## YOUR OBJECTIVE
Below are some records; return each one exactly as written.

[Dataset entries]

****

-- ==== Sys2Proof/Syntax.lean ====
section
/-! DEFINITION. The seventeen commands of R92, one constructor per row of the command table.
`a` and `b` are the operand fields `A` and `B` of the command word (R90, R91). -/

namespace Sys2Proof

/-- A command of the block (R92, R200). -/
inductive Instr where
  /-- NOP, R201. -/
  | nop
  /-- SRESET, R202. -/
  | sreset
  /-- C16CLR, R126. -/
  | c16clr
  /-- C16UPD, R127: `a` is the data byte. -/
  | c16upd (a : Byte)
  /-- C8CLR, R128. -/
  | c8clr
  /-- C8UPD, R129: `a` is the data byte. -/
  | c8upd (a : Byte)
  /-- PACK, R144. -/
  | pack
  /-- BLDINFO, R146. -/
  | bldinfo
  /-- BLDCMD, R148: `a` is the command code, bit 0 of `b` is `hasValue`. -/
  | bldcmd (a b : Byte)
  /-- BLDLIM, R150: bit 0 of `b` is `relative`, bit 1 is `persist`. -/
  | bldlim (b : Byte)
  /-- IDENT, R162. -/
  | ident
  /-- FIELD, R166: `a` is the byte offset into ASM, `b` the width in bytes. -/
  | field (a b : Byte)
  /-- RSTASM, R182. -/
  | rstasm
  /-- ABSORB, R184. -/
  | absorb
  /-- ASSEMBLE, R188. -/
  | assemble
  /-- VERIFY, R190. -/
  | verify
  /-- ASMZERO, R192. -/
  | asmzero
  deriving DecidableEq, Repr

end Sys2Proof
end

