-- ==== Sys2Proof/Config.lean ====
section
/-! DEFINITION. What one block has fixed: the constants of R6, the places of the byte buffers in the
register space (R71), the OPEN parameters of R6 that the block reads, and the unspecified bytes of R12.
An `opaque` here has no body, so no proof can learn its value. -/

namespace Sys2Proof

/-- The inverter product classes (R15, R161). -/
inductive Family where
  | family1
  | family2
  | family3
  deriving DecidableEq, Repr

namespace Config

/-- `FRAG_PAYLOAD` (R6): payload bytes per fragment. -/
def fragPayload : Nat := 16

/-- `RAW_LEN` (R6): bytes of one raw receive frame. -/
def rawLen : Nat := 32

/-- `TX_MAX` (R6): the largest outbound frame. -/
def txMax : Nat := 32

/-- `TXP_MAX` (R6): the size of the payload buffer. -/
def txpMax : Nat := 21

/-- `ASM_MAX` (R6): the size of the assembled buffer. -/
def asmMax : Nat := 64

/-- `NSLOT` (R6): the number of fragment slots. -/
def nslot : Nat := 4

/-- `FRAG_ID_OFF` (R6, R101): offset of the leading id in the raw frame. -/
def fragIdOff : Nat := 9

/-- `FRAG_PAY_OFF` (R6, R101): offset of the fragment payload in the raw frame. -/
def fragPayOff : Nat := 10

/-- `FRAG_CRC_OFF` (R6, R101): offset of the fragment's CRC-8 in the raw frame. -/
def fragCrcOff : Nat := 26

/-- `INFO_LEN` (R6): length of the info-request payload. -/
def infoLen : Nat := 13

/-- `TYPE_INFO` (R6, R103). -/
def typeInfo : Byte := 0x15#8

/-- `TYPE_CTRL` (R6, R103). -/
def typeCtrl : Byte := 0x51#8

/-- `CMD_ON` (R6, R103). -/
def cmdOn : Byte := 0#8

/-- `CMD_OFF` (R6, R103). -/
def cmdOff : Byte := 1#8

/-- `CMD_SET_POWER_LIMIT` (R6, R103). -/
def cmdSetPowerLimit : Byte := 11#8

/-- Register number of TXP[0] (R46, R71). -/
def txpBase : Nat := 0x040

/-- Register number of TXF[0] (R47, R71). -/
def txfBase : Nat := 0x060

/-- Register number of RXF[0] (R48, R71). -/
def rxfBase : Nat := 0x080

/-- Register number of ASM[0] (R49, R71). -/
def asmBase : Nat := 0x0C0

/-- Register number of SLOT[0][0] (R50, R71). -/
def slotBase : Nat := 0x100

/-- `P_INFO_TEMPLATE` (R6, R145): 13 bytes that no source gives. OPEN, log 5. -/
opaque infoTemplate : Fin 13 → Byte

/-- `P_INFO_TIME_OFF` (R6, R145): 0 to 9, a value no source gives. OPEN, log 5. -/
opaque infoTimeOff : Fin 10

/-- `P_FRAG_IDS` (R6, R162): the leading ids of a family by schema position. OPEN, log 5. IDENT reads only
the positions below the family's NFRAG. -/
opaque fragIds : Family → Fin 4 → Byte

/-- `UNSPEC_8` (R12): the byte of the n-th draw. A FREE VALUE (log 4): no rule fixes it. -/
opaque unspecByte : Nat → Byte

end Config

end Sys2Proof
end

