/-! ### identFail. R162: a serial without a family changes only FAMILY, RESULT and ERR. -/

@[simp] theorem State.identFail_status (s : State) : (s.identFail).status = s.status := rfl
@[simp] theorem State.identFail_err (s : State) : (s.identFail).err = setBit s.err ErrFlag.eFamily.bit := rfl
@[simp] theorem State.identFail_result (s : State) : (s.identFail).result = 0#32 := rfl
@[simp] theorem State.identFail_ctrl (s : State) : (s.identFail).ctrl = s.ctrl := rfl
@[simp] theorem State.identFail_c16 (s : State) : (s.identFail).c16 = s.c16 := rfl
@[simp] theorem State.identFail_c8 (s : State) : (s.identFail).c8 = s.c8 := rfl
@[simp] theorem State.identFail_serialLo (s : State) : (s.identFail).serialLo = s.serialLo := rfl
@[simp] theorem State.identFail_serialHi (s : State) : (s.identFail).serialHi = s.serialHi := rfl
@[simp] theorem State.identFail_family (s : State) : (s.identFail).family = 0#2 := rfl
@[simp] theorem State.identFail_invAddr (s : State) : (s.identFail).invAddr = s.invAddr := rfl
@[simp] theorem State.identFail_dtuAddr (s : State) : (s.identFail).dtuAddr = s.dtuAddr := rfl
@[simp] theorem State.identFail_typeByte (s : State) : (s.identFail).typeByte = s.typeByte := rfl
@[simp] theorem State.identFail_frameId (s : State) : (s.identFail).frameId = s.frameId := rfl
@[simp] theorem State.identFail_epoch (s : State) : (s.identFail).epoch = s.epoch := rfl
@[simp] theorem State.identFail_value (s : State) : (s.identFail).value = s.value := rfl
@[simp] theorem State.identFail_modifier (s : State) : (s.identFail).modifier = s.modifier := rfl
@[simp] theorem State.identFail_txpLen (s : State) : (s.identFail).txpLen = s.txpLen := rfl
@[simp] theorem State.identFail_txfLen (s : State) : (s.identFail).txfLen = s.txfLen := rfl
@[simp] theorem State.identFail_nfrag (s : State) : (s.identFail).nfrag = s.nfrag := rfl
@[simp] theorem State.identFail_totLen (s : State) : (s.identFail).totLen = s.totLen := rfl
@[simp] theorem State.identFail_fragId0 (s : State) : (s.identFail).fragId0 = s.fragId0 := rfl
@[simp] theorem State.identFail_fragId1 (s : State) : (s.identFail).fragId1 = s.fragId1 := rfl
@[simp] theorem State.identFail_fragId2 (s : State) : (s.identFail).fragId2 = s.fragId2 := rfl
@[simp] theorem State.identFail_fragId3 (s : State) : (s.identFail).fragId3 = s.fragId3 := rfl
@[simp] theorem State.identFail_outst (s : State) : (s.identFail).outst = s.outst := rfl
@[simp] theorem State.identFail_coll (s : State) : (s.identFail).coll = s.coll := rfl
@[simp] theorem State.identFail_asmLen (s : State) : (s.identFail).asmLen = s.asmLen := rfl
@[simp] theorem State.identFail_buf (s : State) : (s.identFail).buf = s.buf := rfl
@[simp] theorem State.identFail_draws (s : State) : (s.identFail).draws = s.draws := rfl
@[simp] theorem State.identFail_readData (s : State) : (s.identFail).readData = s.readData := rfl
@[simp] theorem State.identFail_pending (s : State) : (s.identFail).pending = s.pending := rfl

****

## ANSWER TO THIS EXERCISE
-- ==== Sys2Proof/Syntax.lean ====
section
/-! DEFINITION. The seventeen commands of R92, one constructor per row of the command table.
`a` and `b` are the operand fields `A` and `B` of the command word (R90, R91). -/

namespace Sys2Proof

/-- A command of the block (R92, R200). -/
inductive Instr where
  /-- NOP, R201. -/
  | nop
  /-- SRESET, R202. -/
  | sreset
  /-- C16CLR, R126. -/
  | c16clr
  /-- C16UPD, R127: `a` is the data byte. -/
  | c16upd (a : Byte)
  /-- C8CLR, R128. -/
  | c8clr
  /-- C8UPD, R129: `a` is the data byte. -/
  | c8upd (a : Byte)
  /-- PACK, R144. -/
  | pack
  /-- BLDINFO, R146. -/
  | bldinfo
  /-- BLDCMD, R148: `a` is the command code, bit 0 of `b` is `hasValue`. -/
  | bldcmd (a b : Byte)
  /-- BLDLIM, R150: bit 0 of `b` is `relative`, bit 1 is `persist`. -/
  | bldlim (b : Byte)
  /-- IDENT, R162. -/
  | ident
  /-- FIELD, R166: `a` is the byte offset into ASM, `b` the width in bytes. -/
  | field (a b : Byte)
  /-- RSTASM, R182. -/
  | rstasm
  /-- ABSORB, R184. -/
  | absorb
  /-- ASSEMBLE, R188. -/
  | assemble
  /-- VERIFY, R190. -/
  | verify
  /-- ASMZERO, R192. -/
  | asmzero
  deriving DecidableEq, Repr

end Sys2Proof
end

-- ==== Sys2Proof/Config.lean ====
section
/-! DEFINITION. What one block has fixed: the constants of R6, the places of the byte buffers in the
register space (R71), the OPEN parameters of R6 that the block reads, and the unspecified bytes of R12.
An `opaque` here has no body, so no proof can learn its value. -/

namespace Sys2Proof

/-- The inverter product classes (R15, R161). -/
inductive Family where
  | family1
  | family2
  | family3
  deriving DecidableEq, Repr

namespace Config

/-- `FRAG_PAYLOAD` (R6): payload bytes per fragment. -/
def fragPayload : Nat := 16

/-- `RAW_LEN` (R6): bytes of one raw receive frame. -/
def rawLen : Nat := 32

/-- `TX_MAX` (R6): the largest outbound frame. -/
def txMax : Nat := 32

/-- `TXP_MAX` (R6): the size of the payload buffer. -/
def txpMax : Nat := 21

/-- `ASM_MAX` (R6): the size of the assembled buffer. -/
def asmMax : Nat := 64

/-- `NSLOT` (R6): the number of fragment slots. -/
def nslot : Nat := 4

/-- `FRAG_ID_OFF` (R6, R101): offset of the leading id in the raw frame. -/
def fragIdOff : Nat := 9

/-- `FRAG_PAY_OFF` (R6, R101): offset of the fragment payload in the raw frame. -/
def fragPayOff : Nat := 10

/-- `FRAG_CRC_OFF` (R6, R101): offset of the fragment's CRC-8 in the raw frame. -/
def fragCrcOff : Nat := 26

/-- `INFO_LEN` (R6): length of the info-request payload. -/
def infoLen : Nat := 13

/-- `TYPE_INFO` (R6, R103). -/
def typeInfo : Byte := 0x15#8

/-- `TYPE_CTRL` (R6, R103). -/
def typeCtrl : Byte := 0x51#8

/-- `CMD_ON` (R6, R103). -/
def cmdOn : Byte := 0#8

/-- `CMD_OFF` (R6, R103). -/
def cmdOff : Byte := 1#8

/-- `CMD_SET_POWER_LIMIT` (R6, R103). -/
def cmdSetPowerLimit : Byte := 11#8

/-- Register number of TXP[0] (R46, R71). -/
def txpBase : Nat := 0x040

/-- Register number of TXF[0] (R47, R71). -/
def txfBase : Nat := 0x060

/-- Register number of RXF[0] (R48, R71). -/
def rxfBase : Nat := 0x080

/-- Register number of ASM[0] (R49, R71). -/
def asmBase : Nat := 0x0C0

/-- Register number of SLOT[0][0] (R50, R71). -/
def slotBase : Nat := 0x100

/-- `P_INFO_TEMPLATE` (R6, R145): 13 bytes that no source gives. OPEN, log 5. -/
opaque infoTemplate : Fin 13 → Byte

/-- `P_INFO_TIME_OFF` (R6, R145): 0 to 9, a value no source gives. OPEN, log 5. -/
opaque infoTimeOff : Fin 10

/-- `P_FRAG_IDS` (R6, R162): the leading ids of a family by schema position. OPEN, log 5. IDENT reads only
the positions below the family's NFRAG. -/
opaque fragIds : Family → Fin 4 → Byte

/-- `UNSPEC_8` (R12): the byte of the n-th draw. A FREE VALUE (log 4): no rule fixes it. -/
opaque unspecByte : Nat → Byte

end Config

end Sys2Proof
end

/-! ### identFail. R162: a serial without a family changes only FAMILY, RESULT and ERR. -/

@[simp] theorem State.identFail_status (s : State) : (s.identFail).status = s.status := rfl
@[simp] theorem State.identFail_err (s : State) : (s.identFail).err = setBit s.err ErrFlag.eFamily.bit := rfl
@[simp] theorem State.identFail_result (s : State) : (s.identFail).result = 0#32 := rfl
@[simp] theorem State.identFail_ctrl (s : State) : (s.identFail).ctrl = s.ctrl := rfl
@[simp] theorem State.identFail_c16 (s : State) : (s.identFail).c16 = s.c16 := rfl
@[simp] theorem State.identFail_c8 (s : State) : (s.identFail).c8 = s.c8 := rfl
@[simp] theorem State.identFail_serialLo (s : State) : (s.identFail).serialLo = s.serialLo := rfl
@[simp] theorem State.identFail_serialHi (s : State) : (s.identFail).serialHi = s.serialHi := rfl
@[simp] theorem State.identFail_family (s : State) : (s.identFail).family = 0#2 := rfl
@[simp] theorem State.identFail_invAddr (s : State) : (s.identFail).invAddr = s.invAddr := rfl
@[simp] theorem State.identFail_dtuAddr (s : State) : (s.identFail).dtuAddr = s.dtuAddr := rfl
@[simp] theorem State.identFail_typeByte (s : State) : (s.identFail).typeByte = s.typeByte := rfl
@[simp] theorem State.identFail_frameId (s : State) : (s.identFail).frameId = s.frameId := rfl
@[simp] theorem State.identFail_epoch (s : State) : (s.identFail).epoch = s.epoch := rfl
@[simp] theorem State.identFail_value (s : State) : (s.identFail).value = s.value := rfl
@[simp] theorem State.identFail_modifier (s : State) : (s.identFail).modifier = s.modifier := rfl
@[simp] theorem State.identFail_txpLen (s : State) : (s.identFail).txpLen = s.txpLen := rfl
@[simp] theorem State.identFail_txfLen (s : State) : (s.identFail).txfLen = s.txfLen := rfl
@[simp] theorem State.identFail_nfrag (s : State) : (s.identFail).nfrag = s.nfrag := rfl
@[simp] theorem State.identFail_totLen (s : State) : (s.identFail).totLen = s.totLen := rfl
@[simp] theorem State.identFail_fragId0 (s : State) : (s.identFail).fragId0 = s.fragId0 := rfl
@[simp] theorem State.identFail_fragId1 (s : State) : (s.identFail).fragId1 = s.fragId1 := rfl
@[simp] theorem State.identFail_fragId2 (s : State) : (s.identFail).fragId2 = s.fragId2 := rfl
@[simp] theorem State.identFail_fragId3 (s : State) : (s.identFail).fragId3 = s.fragId3 := rfl
@[simp] theorem State.identFail_outst (s : State) : (s.identFail).outst = s.outst := rfl
@[simp] theorem State.identFail_coll (s : State) : (s.identFail).coll = s.coll := rfl
@[simp] theorem State.identFail_asmLen (s : State) : (s.identFail).asmLen = s.asmLen := rfl
@[simp] theorem State.identFail_buf (s : State) : (s.identFail).buf = s.buf := rfl
@[simp] theorem State.identFail_draws (s : State) : (s.identFail).draws = s.draws := rfl
@[simp] theorem State.identFail_readData (s : State) : (s.identFail).readData = s.readData := rfl
@[simp] theorem State.identFail_pending (s : State) : (s.identFail).pending = s.pending := rfl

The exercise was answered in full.